##### Material provided

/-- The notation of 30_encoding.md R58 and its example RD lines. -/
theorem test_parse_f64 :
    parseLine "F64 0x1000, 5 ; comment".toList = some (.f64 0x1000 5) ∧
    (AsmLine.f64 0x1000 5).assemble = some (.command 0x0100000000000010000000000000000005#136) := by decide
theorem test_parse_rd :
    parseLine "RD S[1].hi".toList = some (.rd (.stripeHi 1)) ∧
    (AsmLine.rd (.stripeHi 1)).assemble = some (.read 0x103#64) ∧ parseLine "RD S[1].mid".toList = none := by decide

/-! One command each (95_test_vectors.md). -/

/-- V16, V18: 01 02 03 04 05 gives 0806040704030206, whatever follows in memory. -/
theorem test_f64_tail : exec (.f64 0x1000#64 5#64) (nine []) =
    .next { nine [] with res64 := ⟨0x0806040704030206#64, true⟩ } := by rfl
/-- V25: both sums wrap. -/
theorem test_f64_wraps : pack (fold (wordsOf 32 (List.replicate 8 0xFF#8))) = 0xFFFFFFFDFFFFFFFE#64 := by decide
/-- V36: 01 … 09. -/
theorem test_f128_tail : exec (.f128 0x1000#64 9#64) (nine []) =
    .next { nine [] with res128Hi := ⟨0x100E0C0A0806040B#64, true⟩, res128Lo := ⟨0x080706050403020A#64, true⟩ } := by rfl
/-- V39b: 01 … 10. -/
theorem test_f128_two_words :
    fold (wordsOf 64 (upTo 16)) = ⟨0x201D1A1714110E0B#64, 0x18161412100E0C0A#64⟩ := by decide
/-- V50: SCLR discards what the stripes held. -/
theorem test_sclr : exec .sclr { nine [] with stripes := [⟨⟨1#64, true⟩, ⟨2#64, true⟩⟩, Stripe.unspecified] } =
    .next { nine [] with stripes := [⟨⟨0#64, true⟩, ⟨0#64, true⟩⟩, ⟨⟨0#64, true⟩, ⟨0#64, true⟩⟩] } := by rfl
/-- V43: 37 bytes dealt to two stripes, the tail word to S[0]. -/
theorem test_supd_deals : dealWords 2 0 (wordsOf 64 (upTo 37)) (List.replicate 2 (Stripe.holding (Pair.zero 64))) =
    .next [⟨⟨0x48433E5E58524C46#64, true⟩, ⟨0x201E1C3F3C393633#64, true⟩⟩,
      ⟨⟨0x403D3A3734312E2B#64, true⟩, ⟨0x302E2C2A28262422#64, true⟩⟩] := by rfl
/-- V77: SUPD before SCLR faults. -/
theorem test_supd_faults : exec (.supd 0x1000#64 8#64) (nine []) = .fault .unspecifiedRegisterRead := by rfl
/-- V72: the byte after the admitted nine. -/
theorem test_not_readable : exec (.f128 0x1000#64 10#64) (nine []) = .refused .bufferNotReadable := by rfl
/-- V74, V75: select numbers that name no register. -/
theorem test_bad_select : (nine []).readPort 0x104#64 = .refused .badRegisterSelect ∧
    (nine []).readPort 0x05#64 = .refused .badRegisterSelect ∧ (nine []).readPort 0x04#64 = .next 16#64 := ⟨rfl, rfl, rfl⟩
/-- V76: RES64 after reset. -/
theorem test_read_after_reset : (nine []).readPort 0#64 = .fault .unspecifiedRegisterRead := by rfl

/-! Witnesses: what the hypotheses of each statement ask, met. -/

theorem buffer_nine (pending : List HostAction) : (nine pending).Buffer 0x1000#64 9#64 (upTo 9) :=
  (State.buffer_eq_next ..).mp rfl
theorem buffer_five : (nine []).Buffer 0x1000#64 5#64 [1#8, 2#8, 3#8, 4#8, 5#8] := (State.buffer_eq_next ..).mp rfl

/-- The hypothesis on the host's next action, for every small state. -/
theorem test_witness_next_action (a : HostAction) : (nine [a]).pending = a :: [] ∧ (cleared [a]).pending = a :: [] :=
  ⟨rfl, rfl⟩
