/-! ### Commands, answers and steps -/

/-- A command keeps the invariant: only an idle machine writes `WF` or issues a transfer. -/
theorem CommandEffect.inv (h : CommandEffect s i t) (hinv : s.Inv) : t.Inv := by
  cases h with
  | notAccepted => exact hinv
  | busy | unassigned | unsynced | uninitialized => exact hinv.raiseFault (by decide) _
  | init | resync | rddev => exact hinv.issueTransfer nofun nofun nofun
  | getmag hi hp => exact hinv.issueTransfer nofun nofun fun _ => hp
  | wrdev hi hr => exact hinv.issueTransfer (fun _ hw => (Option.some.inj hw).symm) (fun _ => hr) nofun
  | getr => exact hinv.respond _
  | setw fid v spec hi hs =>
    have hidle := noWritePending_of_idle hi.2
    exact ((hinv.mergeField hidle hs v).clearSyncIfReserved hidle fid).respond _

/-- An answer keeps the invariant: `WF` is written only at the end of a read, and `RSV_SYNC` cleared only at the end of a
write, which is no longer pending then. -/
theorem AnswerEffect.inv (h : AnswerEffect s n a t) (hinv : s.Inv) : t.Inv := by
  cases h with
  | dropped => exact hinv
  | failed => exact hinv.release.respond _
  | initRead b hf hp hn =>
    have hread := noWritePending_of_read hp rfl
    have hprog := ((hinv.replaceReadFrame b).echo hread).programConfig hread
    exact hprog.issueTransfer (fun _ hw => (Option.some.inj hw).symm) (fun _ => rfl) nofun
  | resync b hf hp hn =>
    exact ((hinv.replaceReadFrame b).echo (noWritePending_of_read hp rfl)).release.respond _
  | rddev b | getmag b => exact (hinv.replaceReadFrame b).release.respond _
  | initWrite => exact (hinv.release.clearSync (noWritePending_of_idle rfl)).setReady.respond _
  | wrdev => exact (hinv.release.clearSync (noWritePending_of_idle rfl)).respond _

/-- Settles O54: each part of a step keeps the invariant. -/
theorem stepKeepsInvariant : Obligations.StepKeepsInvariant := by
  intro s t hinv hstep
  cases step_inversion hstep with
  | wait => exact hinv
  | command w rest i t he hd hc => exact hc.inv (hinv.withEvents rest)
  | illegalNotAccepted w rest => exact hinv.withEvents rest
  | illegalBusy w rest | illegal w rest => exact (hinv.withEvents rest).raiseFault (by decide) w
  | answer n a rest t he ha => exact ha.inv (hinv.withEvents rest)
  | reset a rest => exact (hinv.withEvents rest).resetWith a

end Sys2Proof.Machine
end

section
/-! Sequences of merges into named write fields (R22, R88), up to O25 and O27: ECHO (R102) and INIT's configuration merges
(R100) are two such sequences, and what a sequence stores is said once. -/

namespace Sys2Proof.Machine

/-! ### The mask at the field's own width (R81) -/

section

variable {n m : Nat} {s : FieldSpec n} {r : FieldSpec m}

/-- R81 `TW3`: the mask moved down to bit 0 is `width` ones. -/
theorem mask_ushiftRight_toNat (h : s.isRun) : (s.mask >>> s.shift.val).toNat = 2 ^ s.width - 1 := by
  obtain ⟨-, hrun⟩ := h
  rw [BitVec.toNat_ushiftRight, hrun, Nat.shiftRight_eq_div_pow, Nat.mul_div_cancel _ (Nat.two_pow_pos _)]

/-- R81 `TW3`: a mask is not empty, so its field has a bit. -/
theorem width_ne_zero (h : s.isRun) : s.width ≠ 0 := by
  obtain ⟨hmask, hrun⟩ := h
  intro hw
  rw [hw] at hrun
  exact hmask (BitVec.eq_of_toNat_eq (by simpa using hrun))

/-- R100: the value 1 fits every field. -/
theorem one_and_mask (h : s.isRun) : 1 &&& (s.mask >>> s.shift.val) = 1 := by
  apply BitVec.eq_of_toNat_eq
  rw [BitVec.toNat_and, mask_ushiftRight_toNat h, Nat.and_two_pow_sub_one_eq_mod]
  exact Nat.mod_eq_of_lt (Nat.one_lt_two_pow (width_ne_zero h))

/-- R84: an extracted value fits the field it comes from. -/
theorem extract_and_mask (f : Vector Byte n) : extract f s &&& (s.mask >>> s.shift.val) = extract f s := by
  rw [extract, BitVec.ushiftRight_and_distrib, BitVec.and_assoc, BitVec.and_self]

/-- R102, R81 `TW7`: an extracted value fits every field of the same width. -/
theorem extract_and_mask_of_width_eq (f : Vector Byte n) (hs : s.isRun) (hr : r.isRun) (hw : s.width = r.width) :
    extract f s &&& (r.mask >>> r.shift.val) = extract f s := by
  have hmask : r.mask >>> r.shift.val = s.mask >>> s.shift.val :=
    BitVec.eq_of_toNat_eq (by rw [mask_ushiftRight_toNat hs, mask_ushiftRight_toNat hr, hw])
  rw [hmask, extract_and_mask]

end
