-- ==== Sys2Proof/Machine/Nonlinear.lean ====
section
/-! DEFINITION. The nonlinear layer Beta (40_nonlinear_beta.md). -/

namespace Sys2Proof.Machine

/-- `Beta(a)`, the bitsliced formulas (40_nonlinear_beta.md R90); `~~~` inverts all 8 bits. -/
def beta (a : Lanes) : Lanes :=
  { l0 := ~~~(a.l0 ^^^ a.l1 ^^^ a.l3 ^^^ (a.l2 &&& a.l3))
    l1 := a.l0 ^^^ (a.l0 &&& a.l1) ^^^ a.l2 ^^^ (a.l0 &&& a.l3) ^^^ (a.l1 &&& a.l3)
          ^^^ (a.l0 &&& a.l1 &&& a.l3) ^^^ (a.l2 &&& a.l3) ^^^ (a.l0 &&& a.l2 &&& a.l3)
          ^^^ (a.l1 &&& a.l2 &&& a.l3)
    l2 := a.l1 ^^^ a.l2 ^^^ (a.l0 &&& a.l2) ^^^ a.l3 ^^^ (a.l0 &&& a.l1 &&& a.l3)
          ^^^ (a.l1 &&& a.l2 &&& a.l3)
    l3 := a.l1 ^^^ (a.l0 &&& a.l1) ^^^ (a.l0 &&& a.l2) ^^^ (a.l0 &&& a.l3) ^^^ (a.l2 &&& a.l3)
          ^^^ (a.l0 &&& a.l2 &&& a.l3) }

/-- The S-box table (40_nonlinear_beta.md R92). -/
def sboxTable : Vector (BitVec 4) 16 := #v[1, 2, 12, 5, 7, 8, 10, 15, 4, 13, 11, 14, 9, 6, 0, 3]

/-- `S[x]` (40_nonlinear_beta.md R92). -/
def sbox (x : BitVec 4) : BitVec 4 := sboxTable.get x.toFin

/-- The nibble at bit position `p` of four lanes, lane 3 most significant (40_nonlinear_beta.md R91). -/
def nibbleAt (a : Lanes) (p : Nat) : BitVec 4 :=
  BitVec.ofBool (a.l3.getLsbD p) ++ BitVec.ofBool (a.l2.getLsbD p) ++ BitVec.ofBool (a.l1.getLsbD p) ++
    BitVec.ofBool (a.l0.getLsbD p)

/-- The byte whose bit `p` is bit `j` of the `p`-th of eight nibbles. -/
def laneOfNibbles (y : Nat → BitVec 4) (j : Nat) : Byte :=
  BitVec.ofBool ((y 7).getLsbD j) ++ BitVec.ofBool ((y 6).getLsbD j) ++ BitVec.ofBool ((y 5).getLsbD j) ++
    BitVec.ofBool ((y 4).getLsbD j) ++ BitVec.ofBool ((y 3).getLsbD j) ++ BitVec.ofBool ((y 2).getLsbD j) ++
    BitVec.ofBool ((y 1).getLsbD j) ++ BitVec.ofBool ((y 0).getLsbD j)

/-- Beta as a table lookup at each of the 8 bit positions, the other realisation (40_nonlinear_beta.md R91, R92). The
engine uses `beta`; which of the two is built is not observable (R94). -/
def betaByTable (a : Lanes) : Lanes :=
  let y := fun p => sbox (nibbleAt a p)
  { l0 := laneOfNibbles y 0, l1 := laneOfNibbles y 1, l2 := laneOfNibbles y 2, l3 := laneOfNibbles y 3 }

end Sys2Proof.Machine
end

##########

• Requirement:
Quote every line of the records above, from the first down to the one holding "SCLR faults. -/", exactly as written.

• Response to the exercise:
/-- The notation of 30_encoding.md R58 and its example RD lines. -/
theorem test_parse_f64 :
    parseLine "F64 0x1000, 5 ; comment".toList = some (.f64 0x1000 5) ∧
    (AsmLine.f64 0x1000 5).assemble = some (.command 0x0100000000000010000000000000000005#136) := by decide
theorem test_parse_rd :
    parseLine "RD S[1].hi".toList = some (.rd (.stripeHi 1)) ∧
    (AsmLine.rd (.stripeHi 1)).assemble = some (.read 0x103#64) ∧ parseLine "RD S[1].mid".toList = none := by decide

/-! One command each (95_test_vectors.md). -/

/-- V16, V18: 01 02 03 04 05 gives 0806040704030206, whatever follows in memory. -/
theorem test_f64_tail : exec (.f64 0x1000#64 5#64) (nine []) =
    .next { nine [] with res64 := ⟨0x0806040704030206#64, true⟩ } := by rfl
/-- V25: both sums wrap. -/
theorem test_f64_wraps : pack (fold (wordsOf 32 (List.replicate 8 0xFF#8))) = 0xFFFFFFFDFFFFFFFE#64 := by decide
/-- V36: 01 … 09. -/
theorem test_f128_tail : exec (.f128 0x1000#64 9#64) (nine []) =
    .next { nine [] with res128Hi := ⟨0x100E0C0A0806040B#64, true⟩, res128Lo := ⟨0x080706050403020A#64, true⟩ } := by rfl
/-- V39b: 01 … 10. -/
theorem test_f128_two_words :
    fold (wordsOf 64 (upTo 16)) = ⟨0x201D1A1714110E0B#64, 0x18161412100E0C0A#64⟩ := by decide
/-- V50: SCLR discards what the stripes held. -/
theorem test_sclr : exec .sclr { nine [] with stripes := [⟨⟨1#64, true⟩, ⟨2#64, true⟩⟩, Stripe.unspecified] } =
    .next { nine [] with stripes := [⟨⟨0#64, true⟩, ⟨0#64, true⟩⟩, ⟨⟨0#64, true⟩, ⟨0#64, true⟩⟩] } := by rfl
/-- V43: 37 bytes dealt to two stripes, the tail word to S[0]. -/
theorem test_supd_deals : dealWords 2 0 (wordsOf 64 (upTo 37)) (List.replicate 2 (Stripe.holding (Pair.zero 64))) =
    .next [⟨⟨0x48433E5E58524C46#64, true⟩, ⟨0x201E1C3F3C393633#64, true⟩⟩,
      ⟨⟨0x403D3A3734312E2B#64, true⟩, ⟨0x302E2C2A28262422#64, true⟩⟩] := by rfl
/-- V77: SUPD before SCLR faults. -/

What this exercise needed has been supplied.